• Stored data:

◇ ◇ ◇ ◇ ◇

/-- `ENG_RETURN`: the quantized sample is written and the timer re-armed, or the engine stops
(44_engine.md R407, 60_exceptions.md R468, R470). The timer's answer is the oldest one in store, which is the
model's choice (assumption 3). -/
def Obligations.EngReturnWritesAndRearms : Prop :=
  ∀ (s : State) (code : Nat) (rest : List Bool),
    s.eng.phase = .inHandler → code = quantize s.cfg.outBits (s.isr.op 0) →
    (s.env.answers = true :: rest →
      exec .engReturn s = .next
        { s with
          eng := { s.eng with phase := .armed }
          env := { s.env with
            answers := rest
            asked := s.env.asked + 1
            events := s.env.events ++ [.write code, .armOnce s.eng.period true]
            timer := .armed s.eng.period
            transport := { s.env.transport with code := some code } } }) ∧
    (s.env.answers = false :: rest →
      exec .engReturn s = .next
        { s with
          eng := { phase := .stopped, cb := 0#32, rate := 0#32, period := 0#32, pin := 0#32 }
          sticky := { s.sticky with rearmFail := true }
          env := { s.env with
            answers := rest
            asked := s.env.asked + 1
            events := s.env.events ++
              [.write code, .armOnce s.eng.period false, .write s.cfg.neutral]
            transport := { s.env.transport with code := some s.cfg.neutral } } })

/-- The expiry handling step, for an expiry that was latched and for one that arrives between steps, which
disarms the timer: stale, into the handler, silence, and silence whose re-arm fails
(60_exceptions.md R465, R467, R470, R471). The latch is cleared by the step's first line, and a further expiry
that arrives while the step runs is latched again, before the handling (`s1`) or after it (`last`)
(10_state.md R72). The model's choices: the stored answers (assumption 3), the lists of inputs and turns and the
two moments of arrival (assumption 4), and the timer's record (assumption 5). -/
def Obligations.ExpiryHandlingStep : Prop :=
  ∀ (s s0 s1 : State) (expiry : Arrival) (last : State → State),
    s.env.turn = .work expiry →
    (s.expiryPending = true ∧
        s0 = { s with expiryPending := false, env := { s.env with turns := s.env.turns.tail } }) ∨
      (s.expiryPending = false ∧ ∃ rest, s.env.inputs = .expire :: rest ∧
        s0 = { s with env := { s.env with
          inputs := rest, turns := s.env.turns.tail, timer := .disarmed } }) →
    s1 = (if expiry = .early then
      { s0 with expiryPending := true, env := { s0.env with timer := .disarmed } } else s0) →
    last = (fun t => if expiry = .late then
      { t with expiryPending := true, env := { t.env with timer := .disarmed } } else t) →
    (s.eng.phase ≠ .armed → step s = .next (last s1)) ∧
    (s.eng.phase = .armed → s.eng.cb ≠ 0#32 →
      step s = .next (last { s1 with eng := { s.eng with phase := .inHandler } })) ∧
    (∀ rest, s.eng.phase = .armed → s.eng.cb = 0#32 → s.env.answers = true :: rest →
      step s = .next (last
        { s1 with
          env := { s1.env with
            answers := rest
            asked := s.env.asked + 1
            events := s.env.events ++ [.write s.cfg.neutral, .armOnce s.eng.period true]
            timer := .armed s.eng.period
            transport := { s.env.transport with code := some s.cfg.neutral } } })) ∧
    (∀ rest, s.eng.phase = .armed → s.eng.cb = 0#32 → s.env.answers = false :: rest →
      step s = .next (last
        { s1 with
          eng := { phase := .stopped, cb := 0#32, rate := 0#32, period := 0#32, pin := 0#32 }
          sticky := { s.sticky with rearmFail := true }
          env := { s1.env with
            answers := rest
            asked := s.env.asked + 1
            events := s.env.events ++
              [.write s.cfg.neutral, .armOnce s.eng.period false, .write s.cfg.neutral]
            transport := { s.env.transport with code := some s.cfg.neutral } } }))

/-- An expiry that arrives while a step is executing, a bus access or an expiry handling alike, is pending at the
step's end, unless the step was a command that stopped the engine; and nothing else is pending then
(10_state.md R72, 44_engine.md R404, 60_exceptions.md R465, R469). A step is executing where an expiry is latched
or an input is there. The two moments at which the expiry can arrive are the model's choice (assumption 4). -/
def Obligations.AnExpiryDuringAStepIsLatched : Prop :=
  ∀ (s t : State) (expiry : Arrival),
    s.env.turn = .work expiry → (s.expiryPending = true ∨ s.env.inputs ≠ []) → step s = .next t →
    (expiry = .none → t.expiryPending = false) ∧
    (expiry = .late → t.expiryPending = true) ∧
    (expiry = .early → t.expiryPending = true ∨
      (s.expiryPending = false ∧ s.eng.phase = .armed ∧ ∃ a rest, s.env.inputs = .bus a :: rest ∧
        a.addr = s.cfg.baseAddr + 0x18 ∧
        (a.write = some (encode .engBegin) ∨ a.write = some (encode .engEnd))))

/-- The transitions of the engine, and that nothing else changes its state (44_engine.md R401); reset, which
the table leaves to 70_reset_and_hazards.md R500, is named beside them. -/
def Obligations.EngineTransitions : Prop :=
  ∀ s t : State, step s = .next t →
    match s.eng.phase, t.eng.phase with
    | .stopped, .stopped => True
    | .stopped, .armed => s.StepsCommand .engBegin ∧ t.fg.res0 = 1#32
    | .stopped, .inHandler => False
    | .armed, .armed => True
    | .armed, .stopped =>
      (s.StepsCommand .engBegin ∧ t.sticky.beginFail = true ∧ t.fg.res0 = 0#32) ∨
      s.StepsCommand .engEnd ∨
      (s.StepsExpiry ∧ s.eng.cb = 0#32 ∧ t.sticky.rearmFail = true) ∨ s.StepsReset
    | .armed, .inHandler => s.StepsExpiry ∧ s.eng.cb ≠ 0#32
    | .inHandler, .inHandler => t.eng = s.eng
    | .inHandler, .armed => s.StepsCommand .engReturn
    | .inHandler, .stopped => (s.StepsCommand .engReturn ∧ t.sticky.rearmFail = true) ∨ s.StepsReset

/-! ## Reset (70_reset_and_hazards.md R500, R501) -/

/-- The reset input, whatever the state is, an expiry latched or an access in front: every piece of the block's
state at its reset value, and no call to an agent (70_reset_and_hazards.md R500, R501). The model's choices: what
lies outside the block stays as it is (assumption 13), and the list of turns that says when the reset comes
(assumption 4). -/
def Obligations.ResetInputResetsTheBlock : Prop :=
  ∀ s : State, s.env.turn = .reset →
    step s = .next
      { State.resetWith s.cfg s.units.counts with env := { s.env with turns := s.env.turns.tail } }

/-- The registers, the engine and the units after reset (10_state.md R52, R74 to R77, 70_reset_and_hazards.md
R501), IRQ (60_exceptions.md R466) and the envelope increments (43_envelopes.md R321, R341,
70_reset_and_hazards.md R502). -/
def Obligations.ResetValues : Prop :=
  ∀ (p : Config.Params) (n : Config.Counts) (s : State), s = State.resetWith p n →
    s.Reads 0x00 0x4B4F4531#32 ∧ s.Reads 0x14 0#32 ∧ s.Reads 0x1C 0#32 ∧ s.Reads 0x20 0#32 ∧
    s.Reads 0x24 0#32 ∧ s.Reads 0x28 0#32 ∧
    (∀ k : Fin 5, s.fg.op k = 0#32 ∧ s.isr.op k = 0#32) ∧
    (∀ k : Fin 8, s.fg.res k = 0#32 ∧ s.isr.res k = 0#32) ∧
    s.expiryPending = false ∧ s.irq = false ∧ s.cfg = p ∧ s.units.counts = n ∧
    s.eng = { phase := .stopped, cb := 0#32, rate := 0#32, period := 0#32, pin := 0#32 } ∧
    (∀ a : PaccState, (a ∈ s.units.pacc ∨ (∃ o ∈ s.units.osc, o.acc = a) ∨ ∃ l ∈ s.units.lfo, l.acc = a) →
      a = { phase := 0#64, inc := 0#64, freq := 0#32, sr := 0x46AC4400#32 }) ∧
    (∀ o ∈ s.units.osc, o.table = 0#8 ∧ o.amp = 0x3F800000#32) ∧
    (∀ o ∈ s.units.onepole, o.cutoff = 0x447A0000#32 ∧ o.sr = 0x46AC4400#32 ∧ o.mode = .lowPass ∧
      o.lp = 0#32) ∧
    (∀ v ∈ s.units.svf, v.cutoff = 0x447A0000#32 ∧ v.res = 0x3F3504F3#32 ∧ v.sr = 0x46AC4400#32 ∧
      v.low = 0#32 ∧ v.band = 0#32 ∧ v.high = 0#32 ∧ v.notch = 0#32) ∧
    (∀ b ∈ s.units.biquad, b.type = .lowPass ∧ b.cutoff = 0x447A0000#32 ∧ b.sr = 0x46AC4400#32 ∧
      b.x1 = 0#32 ∧ b.x2 = 0#32 ∧ b.y1 = 0#32 ∧ b.y2 = 0#32) ∧
    (∀ d ∈ s.units.dc, d.x1 = 0#32 ∧ d.y1 = 0#32) ∧
    (∀ e ∈ s.units.adsr, e.stage = .idle ∧ e.level = 0#32 ∧ e.target = 0#32 ∧ e.inc = 0#32 ∧
      e.attack = 0x3C23D70A#32 ∧ e.decay = 0x3DCCCCCD#32 ∧ e.sustain = 0x3F000000#32 ∧
      e.release = 0x3E4CCCCD#32 ∧ e.sr = 0x46AC4400#32 ∧
      e.attackInc = 0x3B949B93#32 ∧ e.decayInc = 0x396DC5B8#32 ∧ e.releaseInc = 0x396DC5B8#32) ∧
    (∀ e ∈ s.units.ar, e.stage = .idle ∧ e.level = 0#32 ∧ e.inc = 0#32 ∧ e.attack = 0x3C23D70A#32 ∧
      e.release = 0x3E4CCCCD#32 ∧ e.sr = 0x46AC4400#32 ∧
      e.attackInc = 0x3B949B93#32 ∧ e.releaseInc = 0x396DC5B8#32) ∧
    ∀ l ∈ s.units.lfo, l.shape = .sine ∧ l.rng = 0x92D68CA2#32 ∧ l.held = 0#32 ∧ l.out = 0#32

/-- Every invariant of this file holds after reset, whatever the parameters the spec allows
(10_state.md R60 to R70, 43_envelopes.md R331, R348, 70_reset_and_hazards.md R501). -/
def Obligations.ResetMeetsTheInvariants : Prop :=
  ∀ (p : Config.Params) (n : Config.Counts) (s : State), p.Valid → n.Valid → s = State.resetWith p n →
    s.eng.Ok ∧ s.AccumulatorsOk ∧ s.OscillatorsOk ∧ s.ParametersOk ∧ (∀ e ∈ s.units.adsr, e.Ok) ∧
    (∀ e ∈ s.units.ar, e.Ok) ∧ s.DerivedOk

◇ ◇ ◇ ◇ ◇

Which lines in the records above hold the string "Prop"? Copy each of them.

• Solution for this exercise:
def Obligations.EngReturnWritesAndRearms : Prop :=
def Obligations.ExpiryHandlingStep : Prop :=
def Obligations.AnExpiryDuringAStepIsLatched : Prop :=
def Obligations.EngineTransitions : Prop :=
def Obligations.ResetInputResetsTheBlock : Prop :=
def Obligations.ResetValues : Prop :=
def Obligations.ResetMeetsTheInvariants : Prop :=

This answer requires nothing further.